We picked up a poddy calf today. He was born in the yards Wednesday night, and after trucking them to their new paddock yesterday, we went back to pack up the portable yards and found him all alone. Poor little fella. I'll have pictures to lost of him soon 
_Posted via Mobile Device_


----------



## PintoTess (Aug 18, 2010)

Aww its always sad with the Poddy calves :/ But they are so so cute :3


----------



## wild_spot (Jan 30, 2008)

Ok, so we found a other little bull calf in the paddock we mustered, so we now have two poddy's 

Any name suggestions? Both boys. 









_Posted via Mobile Device_


----------



## PintoTess (Aug 18, 2010)

T-Bone  Nah thats cruel lol!


----------



## Chiilaa (Aug 12, 2010)

PintoTess said:


> T-Bone  Nah thats cruel lol!


As a kid, all our poddies were food related names. Chop, Mince, Steak, Stew etc. Mostly lambs, but a few calves in there too lol.


----------



## Chevaux (Jun 27, 2012)

Here's my names -- Earl and Henrry. They're darlings.


----------



## smrobs (Jul 30, 2008)

I have no name suggestions, but I am wondering what you do with those calves. I am assuming that you probably couldn't match them back up with their momma's. Does someone take them and bottle feed them or are they used as veal?

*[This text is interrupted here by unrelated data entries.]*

-- ==== Sys2Proof/Certificates/Slice0/Obligations.lean ====
section
/-! DEFINITION. The statements about the model: what each command does, what it leaves, and what every step keeps. -/

open Sys2Proof Sys2Proof.Machine
open State (memGet memSet memWrite)

/-- R433, R438, R508, R465: the block starts, is reset and loses its supply. COLD_START answers with the die running, memory empty, the dictionary ready and Atelier RUNNING or, where no slot boots, in RECOVERY, and each uncorrectable read of NOR in it is counted and logged as 0x1208 with its address. RESET_N_ASSERT holds the die, loses memory, transfers and unwritten log entries, releases THERMTRIP_N and keeps NOR of a die that was not running; POWER_LOSS holds the die, loses memory and the staged limit set, and keeps what NOR holds of a die that was not running. R422: THERMAL_RESTART of a die that a trip stopped and that has been below the throttle start for 60 s starts it cold, once the 60 s are over, and counts the restart, while one is left of those `thm_auto_restart` allows; else the lockout is set, the die stays stopped, and no restart is counted. What the spec leaves to the model here: log entries 19, 21, 22, 23, 130. -/
def Obligations.StartsAndResets : Prop :=
  ((∀ (s : State) (ue : List NorUe), s.die = .inReset → gives (.coldStart ue) s fun t =>
      t.die = .running ∧ t.hbm = [] ∧ t.dict.ready = true ∧ (t.nat O.atlState = 1 ∨ t.nat O.atlState = 4) ∧ t.part = s.part ∧ t.clk.now ≥ s.clk.now ∧
      t.nat O.norEccCount = min ue.length (2 ^ 32 - 1) ∧ ∀ u ∈ ue, logged s t (0x1208, [u.addr])) ∧
    (∀ s : State, s.die ≠ .inReset → gives .resetNAssert s fun t =>
      t.die = .inReset ∧ t.stop = .none ∧ t.hbm = [] ∧ t.dict = {} ∧ t.log.staging = [] ∧ t.log.sram = [] ∧ t.thm.thermtrip = false ∧
      (s.die ≠ .running → t.nor = s.nor)) ∧
    (∀ s : State, s.die = .inReset → gives .resetNAssert s fun t => t = s) ∧
    ∀ s : State, gives .powerLoss s fun t =>
      t.die = .inReset ∧ t.hbm = [] ∧ t.pln.stage = none ∧ t.log.staging = [] ∧ t.pln.siteKeys = s.pln.siteKeys ∧
      t.nat O.railPgStatus = s.nat O.railPgStatus ∧ (s.die ≠ .running → t.nor = s.nor)) ∧
  (∀ (s : State) (t0 : Nat) (ue : List NorUe), s.thm.belowSince = some t0 → s.die = .stopped → s.stop = .trip →
      let u := s.elapseTo (t0 + 60000000000)
      (u.recentRestarts < u.nat O.thmAutoRestart → gives (.thermalRestart ue) s fun t =>
        t.die = .running ∧ t.hbm = [] ∧ t.dict.ready = true ∧ t.thm.thermtrip = false ∧ t.thm.restarts = s.thm.restarts ++ [u.powerSeconds] ∧ logged s t (0x100B, [])) ∧
      (u.nat O.thmAutoRestart ≤ u.recentRestarts → gives (.thermalRestart ue) s fun t =>
        t.die = .stopped ∧ t.thm.lockout = true ∧ t.thm.restarts = s.thm.restarts))

/-- R219, R220: MEM starts. Training in which a stack did not answer, or failed for the second time, sets `mem_state` to FAILED with 0x0A01; a first failure is trained once more; training with no failure ends with every stack trained. MEM_READY ends the fill: the whole capacity is zero and `mem_state` reads READY. R26: ISLAND_POWERED makes an island that was being powered up ready, and touches no other island; an island whose clock is lost or that is held is left as it is. What the spec leaves to the model here: log entries 15, 31, 111. -/
def Obligations.MemoryStarts : Prop :=
  ((∀ (s : State) (failed : List (Fin 4)) (answered : Nat), s.die = .running → s.nat O.memState = 0 → s.mem.filling = false → s.nat O.atlState ≠ 4 →
      let again := (List.range s.stackCount).filter fun i => failed.any fun f => f.val == i
      (answered ≠ s.nat O.hbmStackCount ∨ (∃ i ∈ again, (s.stack i).retrained = true) →
        gives (.memTrainingDone failed answered) s fun t => t.nat O.memState = 2 ∧ t.nat O.memLastStatus = 0x0A01 ∧ t.mem = s.mem) ∧
      (answered = s.nat O.hbmStackCount → again = [] → gives (.memTrainingDone failed answered) s fun t =>
        t.mem.filling = true ∧ t.mem.hbmStacks = s.mem.hbmStacks.map fun x => { x with trained := true }) ∧
      (answered = s.nat O.hbmStackCount → again ≠ [] → (∀ i ∈ again, (s.stack i).retrained = false) →
        gives (.memTrainingDone failed answered) s fun t =>
          t.mem.filling = false ∧ t.nat O.memState = 0 ∧ ∀ i ∈ again, i < s.mem.hbmStacks.length → (t.stack i).retrained = true)) ∧
    ∀ s : State, s.die = .running → s.mem.filling = true → gives .memReady s fun t =>
      t.hbm = [] ∧ t.mem.filling = false ∧ t.nat O.memState = 1 ∧
      t.nat O.memTrainingTime = (O.memTrainingTime.ty.fit ((s.clk.now - s.mem.releasedAt) / 1000 : Nat)).toNat) ∧
  (∀ (s : State) (i : Fin 32), s.die = .running → i.val < s.isl.length → gives (.islandPowered i) s fun t =>
      ((s.island i).pow = .powering → (s.island i).lost = false → (s.island i).held = false → (t.island i).pow = .powered) ∧
      ((s.island i).pow ≠ .powering ∨ (s.island i).lost = true ∨ (s.island i).held = true → t.island i = s.island i) ∧
      ∀ j, j ≠ i.val → t.island j = s.island j)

We always ended up with bottle calves when I was a kid, the only one I can remember the name of was Sampson.


----------



## wild_spot (Jan 30, 2008)

Yep mommaswft them. Maiden heifers so not much chance of them comin back. Normally the boss puts them
Down but be said he is sick of having to do it, and his wife and daughter and I said we were willing to raise them. So they will be bottle calves and when bigger will go out with the horses. 

I already named another calf T-Bone ha ha so it's taken!
_Posted via Mobile Device_


----------



## wild_spot (Jan 30, 2008)

Mommas left*
_Posted via Mobile Device_


----------



## smrobs (Jul 30, 2008)

Poor guys. Hmm, Mike and Ike (candy, but still a food LOL)? Riff and Raff? Babe and Blue (my brother used to have a pair of trained driving oxen with those names)?


----------



## barrelbeginner (Jan 31, 2012)

Bert and Ernie lol


----------



## Darrin (Jul 11, 2011)

Chiilaa said:


> As a kid, all our poddies were food related names. Chop, Mince, Steak, Stew etc. Mostly lambs, but a few calves in there too lol.


We had angus when I was growing up, dad would randomly point to one and tell my sister and I their name was T-bone, hamburger, steak, etc so we understood they were for eating and not pets.

Poddy is as interesting as us calling ours bummers. Wonder where the names come from for orphaned calves?


----------



## barrelbeginner (Jan 31, 2012)

I had a pig named bacon ham and chops hhaha


----------



## wild_spot (Jan 30, 2008)

They have been christened shorty and mick  I made a little rope halter last nigh so we can teach them to lead, omg it is the cutest thing!
_Posted via Mobile Device_


----------



## wild_spot (Jan 30, 2008)

_Posted via Mobile Device_


----------



## smrobs (Jul 30, 2008)

Awwww!!! Cuteness!!!


----------



## Chevaux (Jun 27, 2012)

They are awfully precious. Since they are a matched set, I don't suppose they can be turned into a team of oxen when they grow up???


----------



## wild_spot (Jan 30, 2008)

Some more photos uploaded! Mostly landscapes, we climbed the ridge behind our quarters.




























This is one of the iron ore trains that run every hour or so in front of the homestead. They are so long I couldn't fit the whole train in one frame, and I've been told there is an estimated 2 million dollars profit made on each and every trainload of ore.



















Being artsy with my camera. 



















You can see the staff quarters behind me in this photo. 










This is the staff quarters, and some of the horse paddocks to the right. 










This is further right than the last photo, showing more horse paddocks, the yards and arena, then the workshop and various sheds. The main homestead is further right again.


----------



## boots (Jan 16, 2012)

Very pretty. Looks similar to the country I live in.


----------



## Chevaux (Jun 27, 2012)

Thank you! Being on this forum is like getting an internet version of National Geographic. Please send more.


----------



## smrobs (Jul 30, 2008)

Gorgeous pictures!


----------